• [WHAT IS EXPECTED] Going through the entries below, count each line that holds "adds" and give only the total.

☆ ☆ ☆ ☆ ☆

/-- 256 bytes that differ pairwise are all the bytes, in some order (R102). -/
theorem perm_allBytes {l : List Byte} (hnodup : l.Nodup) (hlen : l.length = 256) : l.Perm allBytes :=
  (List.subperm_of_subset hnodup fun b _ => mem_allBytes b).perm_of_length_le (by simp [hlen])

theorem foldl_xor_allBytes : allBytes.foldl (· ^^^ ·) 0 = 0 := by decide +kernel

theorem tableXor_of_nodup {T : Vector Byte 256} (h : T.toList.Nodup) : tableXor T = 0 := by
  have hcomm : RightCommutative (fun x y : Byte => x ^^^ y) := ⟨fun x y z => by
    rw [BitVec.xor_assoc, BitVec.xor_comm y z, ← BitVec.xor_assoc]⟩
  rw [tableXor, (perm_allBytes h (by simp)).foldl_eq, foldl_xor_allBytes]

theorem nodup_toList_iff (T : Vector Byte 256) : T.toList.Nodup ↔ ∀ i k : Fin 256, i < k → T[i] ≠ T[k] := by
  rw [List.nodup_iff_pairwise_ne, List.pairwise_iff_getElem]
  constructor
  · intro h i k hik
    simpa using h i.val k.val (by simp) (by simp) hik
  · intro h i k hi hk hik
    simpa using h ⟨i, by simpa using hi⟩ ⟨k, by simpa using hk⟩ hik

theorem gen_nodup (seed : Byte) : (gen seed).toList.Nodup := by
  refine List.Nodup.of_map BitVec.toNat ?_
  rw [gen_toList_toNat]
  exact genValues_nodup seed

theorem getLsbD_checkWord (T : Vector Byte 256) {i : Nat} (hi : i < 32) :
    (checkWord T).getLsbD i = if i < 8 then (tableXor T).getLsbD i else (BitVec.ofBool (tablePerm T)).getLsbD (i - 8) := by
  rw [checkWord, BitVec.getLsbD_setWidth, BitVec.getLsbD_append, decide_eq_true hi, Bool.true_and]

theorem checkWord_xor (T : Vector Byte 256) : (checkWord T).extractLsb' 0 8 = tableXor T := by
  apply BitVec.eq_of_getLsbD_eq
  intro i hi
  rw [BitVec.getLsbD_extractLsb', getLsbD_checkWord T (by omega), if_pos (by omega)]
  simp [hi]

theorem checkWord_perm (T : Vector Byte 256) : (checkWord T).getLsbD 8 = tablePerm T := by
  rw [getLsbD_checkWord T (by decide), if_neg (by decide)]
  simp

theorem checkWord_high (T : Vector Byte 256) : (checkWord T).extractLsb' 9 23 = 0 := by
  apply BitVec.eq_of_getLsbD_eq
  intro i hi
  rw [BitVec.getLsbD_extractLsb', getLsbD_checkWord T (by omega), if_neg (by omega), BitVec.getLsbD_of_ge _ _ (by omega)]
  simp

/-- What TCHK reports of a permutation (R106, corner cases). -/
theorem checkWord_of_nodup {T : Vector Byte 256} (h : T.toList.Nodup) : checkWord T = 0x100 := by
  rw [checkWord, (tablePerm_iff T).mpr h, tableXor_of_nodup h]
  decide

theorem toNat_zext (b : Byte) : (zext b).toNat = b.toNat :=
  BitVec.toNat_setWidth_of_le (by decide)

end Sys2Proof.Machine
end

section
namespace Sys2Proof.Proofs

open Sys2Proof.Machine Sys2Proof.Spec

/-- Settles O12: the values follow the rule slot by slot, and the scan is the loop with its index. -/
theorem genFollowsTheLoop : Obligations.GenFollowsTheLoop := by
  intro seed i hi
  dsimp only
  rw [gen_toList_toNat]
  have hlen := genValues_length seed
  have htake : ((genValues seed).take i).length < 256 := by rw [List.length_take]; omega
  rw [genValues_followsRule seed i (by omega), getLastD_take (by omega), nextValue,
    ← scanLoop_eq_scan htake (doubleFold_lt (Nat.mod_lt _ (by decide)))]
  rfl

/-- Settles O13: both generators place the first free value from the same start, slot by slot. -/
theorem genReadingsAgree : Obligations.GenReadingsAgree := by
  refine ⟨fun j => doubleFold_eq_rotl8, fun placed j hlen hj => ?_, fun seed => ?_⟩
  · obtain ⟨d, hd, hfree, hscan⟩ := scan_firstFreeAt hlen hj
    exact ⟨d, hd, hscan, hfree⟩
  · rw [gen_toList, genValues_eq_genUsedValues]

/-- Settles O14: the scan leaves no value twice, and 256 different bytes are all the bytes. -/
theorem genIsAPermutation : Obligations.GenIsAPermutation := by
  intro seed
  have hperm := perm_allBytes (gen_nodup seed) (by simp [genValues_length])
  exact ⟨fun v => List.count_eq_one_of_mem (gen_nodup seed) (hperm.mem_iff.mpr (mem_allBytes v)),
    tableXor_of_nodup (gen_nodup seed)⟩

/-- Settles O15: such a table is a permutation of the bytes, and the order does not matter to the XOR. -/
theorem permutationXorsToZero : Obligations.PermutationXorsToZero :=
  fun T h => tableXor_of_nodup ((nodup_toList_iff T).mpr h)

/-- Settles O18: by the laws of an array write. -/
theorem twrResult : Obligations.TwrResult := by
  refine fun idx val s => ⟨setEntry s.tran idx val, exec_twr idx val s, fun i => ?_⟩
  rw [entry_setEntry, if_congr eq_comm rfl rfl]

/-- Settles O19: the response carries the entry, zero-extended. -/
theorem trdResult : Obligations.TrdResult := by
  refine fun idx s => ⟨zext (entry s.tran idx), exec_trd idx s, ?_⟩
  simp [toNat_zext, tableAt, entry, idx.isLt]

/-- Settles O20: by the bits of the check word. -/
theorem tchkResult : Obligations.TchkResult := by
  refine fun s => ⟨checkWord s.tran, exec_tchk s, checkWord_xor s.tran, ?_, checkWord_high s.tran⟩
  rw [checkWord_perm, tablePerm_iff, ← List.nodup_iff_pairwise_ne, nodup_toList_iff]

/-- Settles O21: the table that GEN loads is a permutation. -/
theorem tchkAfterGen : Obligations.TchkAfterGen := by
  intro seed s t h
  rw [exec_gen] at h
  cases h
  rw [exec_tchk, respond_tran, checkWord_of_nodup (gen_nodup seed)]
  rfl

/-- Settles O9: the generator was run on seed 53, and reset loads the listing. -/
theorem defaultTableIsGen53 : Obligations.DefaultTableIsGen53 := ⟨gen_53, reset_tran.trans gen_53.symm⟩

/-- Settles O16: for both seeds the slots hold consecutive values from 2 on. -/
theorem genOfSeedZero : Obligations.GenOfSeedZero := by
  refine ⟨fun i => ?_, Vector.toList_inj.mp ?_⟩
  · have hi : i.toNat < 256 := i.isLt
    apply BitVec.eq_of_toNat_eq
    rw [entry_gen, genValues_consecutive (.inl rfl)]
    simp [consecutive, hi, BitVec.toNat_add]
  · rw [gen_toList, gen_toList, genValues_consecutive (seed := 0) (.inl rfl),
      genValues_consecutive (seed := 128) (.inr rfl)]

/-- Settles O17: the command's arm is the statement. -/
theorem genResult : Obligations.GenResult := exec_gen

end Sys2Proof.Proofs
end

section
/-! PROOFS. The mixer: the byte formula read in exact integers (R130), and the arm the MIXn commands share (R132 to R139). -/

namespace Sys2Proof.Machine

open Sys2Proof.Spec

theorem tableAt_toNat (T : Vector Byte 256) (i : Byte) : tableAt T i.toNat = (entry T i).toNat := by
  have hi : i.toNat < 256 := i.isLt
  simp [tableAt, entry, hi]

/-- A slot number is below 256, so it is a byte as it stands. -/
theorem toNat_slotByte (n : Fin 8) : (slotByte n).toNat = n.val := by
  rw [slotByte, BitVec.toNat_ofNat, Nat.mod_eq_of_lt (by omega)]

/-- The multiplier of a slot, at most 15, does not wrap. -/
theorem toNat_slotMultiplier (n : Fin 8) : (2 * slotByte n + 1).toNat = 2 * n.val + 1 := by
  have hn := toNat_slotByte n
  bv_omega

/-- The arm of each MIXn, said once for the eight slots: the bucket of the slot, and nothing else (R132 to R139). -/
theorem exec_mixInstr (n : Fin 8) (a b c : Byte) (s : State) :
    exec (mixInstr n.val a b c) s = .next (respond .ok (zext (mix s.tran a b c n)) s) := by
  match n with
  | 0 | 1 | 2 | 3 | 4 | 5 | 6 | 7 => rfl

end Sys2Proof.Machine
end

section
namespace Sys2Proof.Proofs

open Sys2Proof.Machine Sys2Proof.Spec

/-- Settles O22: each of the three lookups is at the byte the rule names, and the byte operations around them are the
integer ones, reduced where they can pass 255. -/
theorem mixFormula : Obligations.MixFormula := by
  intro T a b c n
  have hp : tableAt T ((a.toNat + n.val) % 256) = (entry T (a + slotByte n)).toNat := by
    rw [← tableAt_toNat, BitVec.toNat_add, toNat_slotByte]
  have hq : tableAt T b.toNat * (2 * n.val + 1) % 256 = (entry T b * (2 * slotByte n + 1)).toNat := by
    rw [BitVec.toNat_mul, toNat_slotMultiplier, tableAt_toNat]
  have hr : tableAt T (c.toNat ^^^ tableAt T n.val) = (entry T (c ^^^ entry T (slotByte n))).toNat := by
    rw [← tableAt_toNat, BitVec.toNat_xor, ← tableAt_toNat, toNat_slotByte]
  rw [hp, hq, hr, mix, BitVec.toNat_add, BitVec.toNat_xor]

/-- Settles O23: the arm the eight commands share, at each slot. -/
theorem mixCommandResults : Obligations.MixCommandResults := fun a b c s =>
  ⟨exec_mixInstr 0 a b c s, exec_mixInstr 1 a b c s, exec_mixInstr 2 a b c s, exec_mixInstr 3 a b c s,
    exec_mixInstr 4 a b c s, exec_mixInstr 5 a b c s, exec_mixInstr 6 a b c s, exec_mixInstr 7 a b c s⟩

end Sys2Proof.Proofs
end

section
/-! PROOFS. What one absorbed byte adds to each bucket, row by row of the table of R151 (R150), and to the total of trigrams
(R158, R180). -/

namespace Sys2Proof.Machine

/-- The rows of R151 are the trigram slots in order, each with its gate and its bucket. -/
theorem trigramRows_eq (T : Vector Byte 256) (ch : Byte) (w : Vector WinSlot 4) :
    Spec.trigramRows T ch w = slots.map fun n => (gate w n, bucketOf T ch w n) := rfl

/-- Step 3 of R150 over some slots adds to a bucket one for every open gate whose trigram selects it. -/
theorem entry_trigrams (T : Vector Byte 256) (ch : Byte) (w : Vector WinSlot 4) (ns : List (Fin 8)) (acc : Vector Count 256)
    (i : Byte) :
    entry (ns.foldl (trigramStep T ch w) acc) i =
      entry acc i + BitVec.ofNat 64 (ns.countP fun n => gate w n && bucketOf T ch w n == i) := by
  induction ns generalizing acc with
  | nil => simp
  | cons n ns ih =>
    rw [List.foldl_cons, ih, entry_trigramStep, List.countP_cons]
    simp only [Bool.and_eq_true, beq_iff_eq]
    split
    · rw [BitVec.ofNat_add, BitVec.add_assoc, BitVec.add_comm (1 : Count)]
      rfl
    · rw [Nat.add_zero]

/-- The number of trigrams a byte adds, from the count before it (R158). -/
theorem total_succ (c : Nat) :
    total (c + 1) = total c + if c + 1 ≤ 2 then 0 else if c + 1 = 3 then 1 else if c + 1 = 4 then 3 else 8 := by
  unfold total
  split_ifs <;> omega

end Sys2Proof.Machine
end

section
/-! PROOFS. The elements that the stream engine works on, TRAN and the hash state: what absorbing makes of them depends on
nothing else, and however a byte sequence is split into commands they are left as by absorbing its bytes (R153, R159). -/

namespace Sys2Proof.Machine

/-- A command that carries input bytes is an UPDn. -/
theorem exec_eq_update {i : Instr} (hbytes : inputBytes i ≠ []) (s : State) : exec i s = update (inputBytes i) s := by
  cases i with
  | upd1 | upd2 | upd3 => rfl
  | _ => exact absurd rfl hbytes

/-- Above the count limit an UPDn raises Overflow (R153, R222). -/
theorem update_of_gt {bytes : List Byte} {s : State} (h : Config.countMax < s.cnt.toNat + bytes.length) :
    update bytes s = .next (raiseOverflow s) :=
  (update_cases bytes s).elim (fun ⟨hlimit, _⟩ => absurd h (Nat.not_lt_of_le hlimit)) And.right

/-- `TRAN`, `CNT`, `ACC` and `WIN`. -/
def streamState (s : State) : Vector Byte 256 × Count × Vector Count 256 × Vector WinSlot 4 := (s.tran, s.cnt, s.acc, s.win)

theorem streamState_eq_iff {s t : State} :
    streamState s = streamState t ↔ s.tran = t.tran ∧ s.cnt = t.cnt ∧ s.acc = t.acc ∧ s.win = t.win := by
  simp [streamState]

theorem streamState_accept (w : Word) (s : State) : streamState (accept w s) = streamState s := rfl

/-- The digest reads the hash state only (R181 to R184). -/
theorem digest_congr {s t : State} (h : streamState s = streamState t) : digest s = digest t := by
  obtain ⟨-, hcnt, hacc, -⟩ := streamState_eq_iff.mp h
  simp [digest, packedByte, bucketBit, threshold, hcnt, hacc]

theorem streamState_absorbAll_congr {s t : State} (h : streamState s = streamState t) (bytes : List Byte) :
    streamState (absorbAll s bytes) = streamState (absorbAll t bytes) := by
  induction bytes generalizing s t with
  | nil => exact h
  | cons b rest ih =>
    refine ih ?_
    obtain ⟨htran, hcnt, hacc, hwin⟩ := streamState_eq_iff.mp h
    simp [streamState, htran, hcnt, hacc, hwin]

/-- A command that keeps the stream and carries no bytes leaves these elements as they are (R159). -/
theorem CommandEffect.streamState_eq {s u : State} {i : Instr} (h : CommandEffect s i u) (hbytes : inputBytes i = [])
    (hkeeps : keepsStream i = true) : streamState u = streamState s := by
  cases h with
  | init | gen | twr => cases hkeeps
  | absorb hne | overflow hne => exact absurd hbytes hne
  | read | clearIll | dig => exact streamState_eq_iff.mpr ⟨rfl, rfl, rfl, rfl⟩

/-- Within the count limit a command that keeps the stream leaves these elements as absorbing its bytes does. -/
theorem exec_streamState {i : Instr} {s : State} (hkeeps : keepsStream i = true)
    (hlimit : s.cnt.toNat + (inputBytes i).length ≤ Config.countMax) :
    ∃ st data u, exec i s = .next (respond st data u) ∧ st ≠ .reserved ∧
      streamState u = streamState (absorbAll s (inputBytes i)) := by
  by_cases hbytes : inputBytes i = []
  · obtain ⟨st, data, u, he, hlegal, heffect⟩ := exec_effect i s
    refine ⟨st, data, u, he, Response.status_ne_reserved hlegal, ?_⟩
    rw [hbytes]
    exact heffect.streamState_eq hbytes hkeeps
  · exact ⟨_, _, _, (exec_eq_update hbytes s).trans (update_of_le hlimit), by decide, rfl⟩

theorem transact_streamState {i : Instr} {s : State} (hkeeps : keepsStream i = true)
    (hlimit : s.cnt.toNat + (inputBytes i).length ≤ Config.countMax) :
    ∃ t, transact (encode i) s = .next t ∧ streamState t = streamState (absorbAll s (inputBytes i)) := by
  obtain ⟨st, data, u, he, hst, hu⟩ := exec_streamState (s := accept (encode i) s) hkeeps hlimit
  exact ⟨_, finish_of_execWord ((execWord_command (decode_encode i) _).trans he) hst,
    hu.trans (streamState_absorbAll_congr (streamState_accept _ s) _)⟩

☆ ☆ ☆ ☆ ☆

• [RESULT OF THIS EXERCISE] 3